● **The problem**
Lines from the line with "path : BitVec 62 := 0" to the line with "to R299). -/" in the entries below, and only those, must be output exactly, with both ends included.

[Data in this exercise Boundary: Start]

/-- A Tether message: the common header of R300 and the fields of R301 that its Op uses (the others are 0). -/
structure Msg where
  op : MsgOp
  label : Label := 0
  tag : BitVec 16 := 0
  origin : BitVec 5 := 0
  braid : Bool := false
  dir : Bool := false
  poison : Bool := false
  braidSeq : BitVec 16 := 0
  line : BitVec 43 := 0
  mv : BitVec 2 := 0
  data : Line := 0
  mask : BitVec 64 := 0
  dest : BitVec 5 := 0
  ld : BitVec 5 := 0
  snpType : BitVec 2 := 0
  dpaLine : BitVec 38 := 0
  pathMode : Bool := false
  path : BitVec 62 := 0
  subOp : BitVec 8 := 0
  body : List Byte := []
  status : BitVec 3 := 0
  level : BitVec 3 := 0
  load : BitVec 2 := 0
  srspType : BitVec 2 := 0
  deriving DecidableEq, Repr, Inhabited

/-- A sequenced flit: header, marker if Mark is set, messages in slot order (R296 to R299). -/
structure Flit where
  hdr : FlitHdr
  marker : Option Marker
  msgs : List Msg
  deriving DecidableEq, Repr, Inhabited

/-- One Tether port as a PROBE answer reports it (R305). -/
structure ProbePort where
  state : BitVec 8
  width : BitVec 8
  rate : BitVec 8
  partnerPort : BitVec 8
  partnerUid : BitVec 64
  deriving DecidableEq, Repr, Inhabited

/-- The answer of the device that a PROBE's path reaches (R305, R316). -/
structure ProbeAnswer where
  path : List (Fin 3)
  uid : BitVec 64
  pinned : Option (Fin 32)
  stepping : BitVec 8
  ports : List ProbePort
  deriving DecidableEq, Repr, Inhabited

/-- Why a device wakes (R454); the codes of WakeCause. -/
inductive WakeCause | host | i3c | latch | tether | thermal | fault | trip
  deriving DecidableEq, Repr, Inhabited

/-- How a powered module is lost (R435, R445). -/
inductive LossCause | removal | trip | latchOff
  deriving DecidableEq, Repr, Inhabited

/-- The power state of a host link (R447). -/
inductive LState | l0 | l1 | l2
  deriving DecidableEq, Repr, Inhabited

/-- The straps sampled at the RST_N rise (R477) and the cores that fail their boot self-test (R395). -/
structure Straps where
  tetherRoot : Bool
  i3cAddr : BitVec 2
  failedCores : BitVec 16
  deriving DecidableEq, Repr, Inhabited

/-- A supply rail other than VAUX (R470). -/
inductive Rail | core | sram | sda | sdh | vddq | io
  deriving DecidableEq, Repr, Inhabited
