/-- Supplies, power states, heat. -/
structure Power where
  /-- 17 R447. Reset P0 (DC 3). -/
  st : PState := .p0
  /-- 17 R450. Reset none. -/
  entry : Option Entry := none
  /-- 17 R459. Reset none. -/
  waking : Option Waking := none
  /-- 8 bits. 17 R450. Reset 0. Wake of the state in force or being entered. -/
  wake : BitVec 8 := 0
  /-- 17 R452, R454. Reset none. Wake events that wait for the sequencer, by WakeCause. -/
  pending : List Nat := []
  /-- 17 R450 step 1. Reset 0. No entry is granted to any class. -/
  quiet : Bool := false
  /-- 8 bits. 13 R385. Reset 0. WakeCause of the last wake. -/
  lastWake : Nat := 0
  /-- interface whose POWER.ENTER runs (13 R384). Reset none. -/
  box : Option Nat := none
  /-- 17 R448. LDs for which condition 4 lapsed at E0. Reset 0. -/
  suspended : Bool := false
  /-- 384 bits. 17 R451. Reset none. Digest of the saved block, in AO storage. -/
  digest : Option (BitVec 384) := none
  /-- the saved block itself holds its bytes as saved (17 R451, R459); it is discarded when an entry is abandoned. Reset none. -/
  saved : Option (List Byte) := none
  /-- 2 bits. 18 R477, R478. Reset 0. I3C_ADDR straps: the static address is 30h + these. -/
  i3cAddr : BitVec 2 := 0
  /-- 17 R458. Reset 0. Pads are latched. -/
  latched : Bool := false
  /-- 17 R456. Reset 0: full mode. AO regulator in low-power mode. -/
  aoLow : Bool := false
  /-- 17 R457, R467. Reset none. Reset-cause register: cause 1 to 4, and wake step. -/
  cause : Option (Nat × Nat) := none
  /-- 18 R473. Reset 800: the regulator's boot value. VDD_CORE set point in mV. -/
  vdd : Nat := 800
  /-- 18 R473. Reset none. Boundary of the last change of the set point. -/
  trimAt : Option Nat := none
  /-- 18 R480. Reset 0. Throttling; due at the next boundary. -/
  throttle : Bool := false
  throttleDue : Bool := false
  /-- 18 R480. Reset none. Boundary since which every monitor has read 97 C or below. -/
  coolFrom : Option Nat := none
  /-- 18 R481. Reset 0. THERMTRIP_N is driven low. -/
  thermtrip : Bool := false
  /-- 17 R461, 18 R474. Reset 0: off. VAUX above 1.6 V; CORE_EN released; CORE_PG asserted; RST_N low. -/
  vaux : Bool := false
  coreEn : Bool := false
  corePg : Bool := false
  rst : Bool := true
  deriving DecidableEq, Repr, Inhabited

/-- A firmware activation (12 R350): flash slot, next pair to hand over 0 to 7, pairs handed over, code bank it fills, interface. -/
structure Activation where
  slot : Nat
  pair : Nat := 0
  bank : Nat
  box : Nat
  deriving DecidableEq, Repr, Inhabited

/-- Flash and firmware (17 R463 to R466, 12 R350). -/
structure Flash where
  /-- 17 R463. Reset none (DC 3). Boot control blocks 0 and 1: Sequence and ActiveSlot, of the valid ones. -/
  bcb : Tab (Nat × Nat) := []
  /-- 4 MiB each. 17 R463. Reset empty (DC 3). Image slots 0 (A) and 1 (B), as far as written. -/
  slots : Tab (List Byte) := []
  /-- 12 R333 0201h. Reset none. A transfer in parts: slot, bytes received. -/
  xfer : Option (Nat × List Byte) := none
  /-- flash slot of the running image. Reset 0 (DC 3). -/
  running : Nat := 0
  /-- 09 R269. Reset 0 (DC 3). FwVersion of the running image. -/
  version : BitVec 32 := 0
  /-- code bank the running image stands in (12 R350). Reset 0 (DC 3). -/
  bank : Nat := 0
  /-- 1.5 MiB each. 01 R45, 17 R463. Reset empty: as an image is loaded at boot. The two code banks' contents: the body of the image
  loaded into each. -/
  banks : Tab (List Byte) := []
  /-- 17 R464. Reset none. Slot booted in place of the active one, and the first check the other failed. -/
  fallback : Option (Nat × Nat) := none
  /-- 12 R350. Reset none. -/
  act : Option Activation := none
  /-- 17 R466. Reset 0. Memory Active. -/
  memActive : Bool := false
  deriving DecidableEq, Repr, Inhabited
/-! ### The whole device -/

/-- Everything the block holds but its queue of commands. -/
structure Dev where
  boot : Boot := .held
  clk : Clock := {}
  conf : Conf := {}
  host : HostSide := {}
  path : Regul := {}
  xl : Xlate := {}
  line : LineSt := {}
  tiers : Tiers := {}
  prism : Prism := {}
  dram : Dram := {}
  home : Home := {}
  fault : Faults := {}
  ev : Events := {}
  chain : Chain := {}
  jobs : Jobs := {}
  glint : Glint := {}
  hitch : Hitch := {}
  power : Power := {}
  flash : Flash := {}
  out : List Out := []
  deriving DecidableEq, Repr, Inhabited

/-- The state: the device and the commands waiting for it, first in first out. -/
structure State where
  dev : Dev := {}
  pending : List Instr := []
  deriving DecidableEq, Repr, Inhabited

/-- Reasons the machine stops with a fault. -/
inductive Fault
  /-- A media byte outside the media address space was asked for. No meaning answers it: every address a command forms is
  tested first (R86, R111, R202). Safe. -/
  | outsideMedia (address : Nat)
  deriving DecidableEq, Repr, Inhabited

/-- Reasons a command is refused without a meaning. -/
inductive Refusal
  /-- Raised by Dispatch.lean alone, for a row of the table that has no meaning yet. Safe. -/
  | notModelled (mnemonic : String)
  deriving DecidableEq, Repr, Inhabited

/-- The machine before power is applied: held in reset, no command waiting, every field at the value its own line gives
(log 2, log 3). COLD_BOOT and FIRMWARE_BOOT bring it up (R462, R466). -/
def State.reset : State := {}

end Sys2Proof.Machine
end

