/-- Clear a recall register: the requests it held move to the destination and are presented there, in arrival order (R240). -/
def Dev.clearRecall (d : Dev) (reg : Nat) : Dev :=
  match d.home.recalls.look reg with
  | none => d
  | some r =>
    let mine (q : Req) : Bool := q.stage = .home && r.src ≤ q.media && q.media < r.src + r.bytes
    let gone := if r.dstDev.isSome then (d.path.reqs.filter mine).map (·.id) else []
    let d := { d with home.recalls := d.home.recalls.del reg
                      path.reqs := d.path.reqs.map fun q => if mine q then r.moved q else q }
    ((each gone d fun d id => d.leaveHome id).wakeHome).settleHome

end Sys2Proof.Machine
end

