-- ==== Sys2Proof/Machine/Path.lean ====
section
/-! DEFINITION. The path of a request from ingress to the line station (spec/01 R20 to R42; spec/02 R51, R66, R67; spec/03
R87 to R95; spec/04 R118, R123, R129; spec/09 R250 to R255): receive store and ingress queue, regulator, stage 1, router,
stage 2. A request passes every stage that lets it through in one step (log 12). -/

namespace Sys2Proof.Machine

open Sys2Proof

/-! ### Queues of the path (R25, R26) -/

def inStage1 : Stage → Bool | .walk1 _ | .slot1 => true | _ => false
def inRouter : Stage → Bool | .router => true | _ => false
def inStage2 : Stage → Bool | .walk2 _ | .slot2 | .promo _ | .moving => true | _ => false
def inStation : Stage → Bool | .lsWait | .header _ | .image _ => true | _ => false
def inHome : Stage → Bool | .home | .snoop _ => true | _ => false

/-- Minimums and shared part of the queues before stage 1 and the router, and of those of stage 2, the line station and the
coherence home (R26). -/
def smallMins : List Nat := [32, 16, 8, 8]
def smallShared : Nat := 192
def stage2Mins : List Nat := [64, 32, 16, 16]
def stage2Shared : Nat := 384
def stationMins : List Nat := [128, 64, 32, 32]
def stationShared : Nat := 768

/-- A queue of the path grants an entry to class c. -/
def Dev.room (d : Dev) (held : Stage → Bool) (mins : List Nat) (shared c : Nat) : Bool :=
  grants mins shared (occupancy ((d.path.reqs.filter fun q => held q.stage).map (·.label))) c

/-! ### Line station and coherence home -/

/-- A request at the line station: a shared one that is not granted goes to the coherence home first (R227). -/
def Dev.lineStation (d : Dev) (q : Req) : Dev :=
  if q.attr.shared && !q.granted then
    if d.room inHome stage2Mins stage2Shared q.cls then d.presentHome q else d.stageReq q .lsWait
  else d.station q

/-- Enter the line station, or wait in the stage before it. -/
def Dev.enterStation (d : Dev) (q : Req) (back : Stage) : Dev :=
  if d.room inStation stationMins stationShared q.cls then d.lineStation q else d.stageReq q back

/-! ### Stage 2 (R30, R36, R118, R120, R123, R129, R361) -/

/-- Accesses that count in a page's tiering record (R120): hosts' and chain peers', not those of service engines. -/
def Req.heats (q : Req) : Bool := match q.src with | .host .. | .peer .. => true | _ => false

/-- A demotion of a page that is written is abandoned: the knot is its source again, the destination is free and credited, and
its copy entries are gone (R122, R361). -/
def Dev.abandonMove (d : Dev) (m : Move) : Dev :=
  let mine (w : Wb) : Bool := match w.kind with | .copy _ _ id => id = m.id | _ => false
  let ids := (d.line.wb.filter mine).map (·.id)
  let accs := d.dram.accs.filter fun a => match a.kind with | .merge w | .write w => !ids.contains w | _ => true
  let d := { d with line.wb := d.line.wb.filter fun w => !mine w, dram.accs := accs
                    tiers.moves := d.tiers.moves.filter (·.id ≠ m.id) }
  let block := m.attr.base + unitLeaf
  let d := d.changeKnot block m.page (d.knotAt block (m.page % 512)) m.src
  let d := match d.pageRegion m.page with | some key => d.credit key (knotKib m.dst) | none => d
  d.freeKnot m.dst

/-- A write, or a shared request for a copy, at a zero knot: a frame for the page, the knot bright and written through
(R30, R228). -/
def Dev.allocZero (d : Dev) (q : Req) (block : Nat) : Dev :=
  if q.waited && q.isWrite then d.answer q .cmp
  else
    match d.allocPage q.page 4 with
    | .error why =>
      if q.isWrite then (d.unplaced q.page q.lineIdx why q.label q.who).answer q .cmp else d.fail q
    | .ok (k, d) =>
      let d := d.changeKnot block q.page zeroKnot k
      let base := if knotState k = 1 then knotBody k * 4096 else d.shadeBase + knotBody k * kib
      d.enterStation { q with knot := k, media := base + q.pool % 4096 } .slot2

/-- A write at a coded shade page: charge and space, then it waits for the page's promotion, which it starts; without a promotion entry
it waits for one in stage 2 (R118). A write of a quarantined page has no effect, and the page stays (R183). -/
def Dev.promoteWrite (d : Dev) (q : Req) (k : BitVec 36) : Dev :=
  if d.quarantined q.attr q.page then d.fail q else
  match d.allocPage q.page (4 - knotKib k) with
  | .error why => (d.unplaced q.page q.lineIdx why q.label q.who).answer q .cmp
  | .ok (dest, d') =>
    match lowestFree d.tiers.promo.keys 32 with
    | none => d.stageReq q .slot2
    | some e =>
      let p : Promo := { page := q.page, knot := k, dest := dest, attr := q.attr }
      { d' with tiers.promo := d'.tiers.promo.put e p }.stageReq q (.promo e)

/-- A read of a shade page posts the page for promotion (R123). -/
def Dev.postPromotion (d : Dev) (q : Req) (block : Nat) : Dev :=
  let r := d.tierRec block (q.page % 512)
  let limit := d.setting idPromoteHeat 0
  if limit = 0 || recHeat r < limit || recQueued r || !((d.kslot block).map (·.recsValid)).getD false then d
  else if 1024 ≤ d.tiers.readQ.length then d.bump 0x176
  else { d with tiers.readQ := d.tiers.readQ ++ [q.page] }.setTierRec block (q.page % 512)
    (mkRec (recHeat r) (recIdle r) (recIncompressible r) true)

/-- A request whose page resolves to a knot that is bright, shade or zero (R81), not lost, and not waiting for a promotion. `counts`: the
access has just counted in the page's record, and a read of a shade page may post it for promotion (R120, R123). -/
def Dev.throughKnot (d : Dev) (q : Req) (block : Nat) (k : BitVec 36) (counts : Bool) : Dev :=
  let off := q.pool % 4096
  match knotState k with
  | 0 =>
    if q.isWrite || (q.attr.shared && q.wantsCopy) then d.allocZero q block
    else d.enterStation { q with media := 0, granted := true } .slot2
  | 1 => d.enterStation { q with media := knotBody k * 4096 + off } .slot2
  | _ =>
    let d := if counts && q.isRead then d.postPromotion q block else d
    if knotClass k = 3 then d.enterStation { q with media := d.shadeBase + knotBody k * kib + off } .slot2
    else if q.isWrite then d.promoteWrite q k
    else d.enterStation { q with shade := some (knotClass k, knotBody k), media := d.shadeBase + knotBody k * kib } .slot2

/-- A write to a page that is queued for demotion: the tiering service abandons it (R122). -/
def Dev.forgetDemotion (d : Dev) (page : Nat) : Dev := { d with tiers.demote := d.tiers.demote.filter (·.1 ≠ page) }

[Data in this exercise Boundary: End]

● **Result of this exercise**
  path : BitVec 62 := 0
  subOp : BitVec 8 := 0
  body : List Byte := []
  status : BitVec 3 := 0
  level : BitVec 3 := 0
  load : BitVec 2 := 0
  srspType : BitVec 2 := 0
  deriving DecidableEq, Repr, Inhabited

/-- A sequenced flit: header, marker if Mark is set, messages in slot order (R296 to R299). -/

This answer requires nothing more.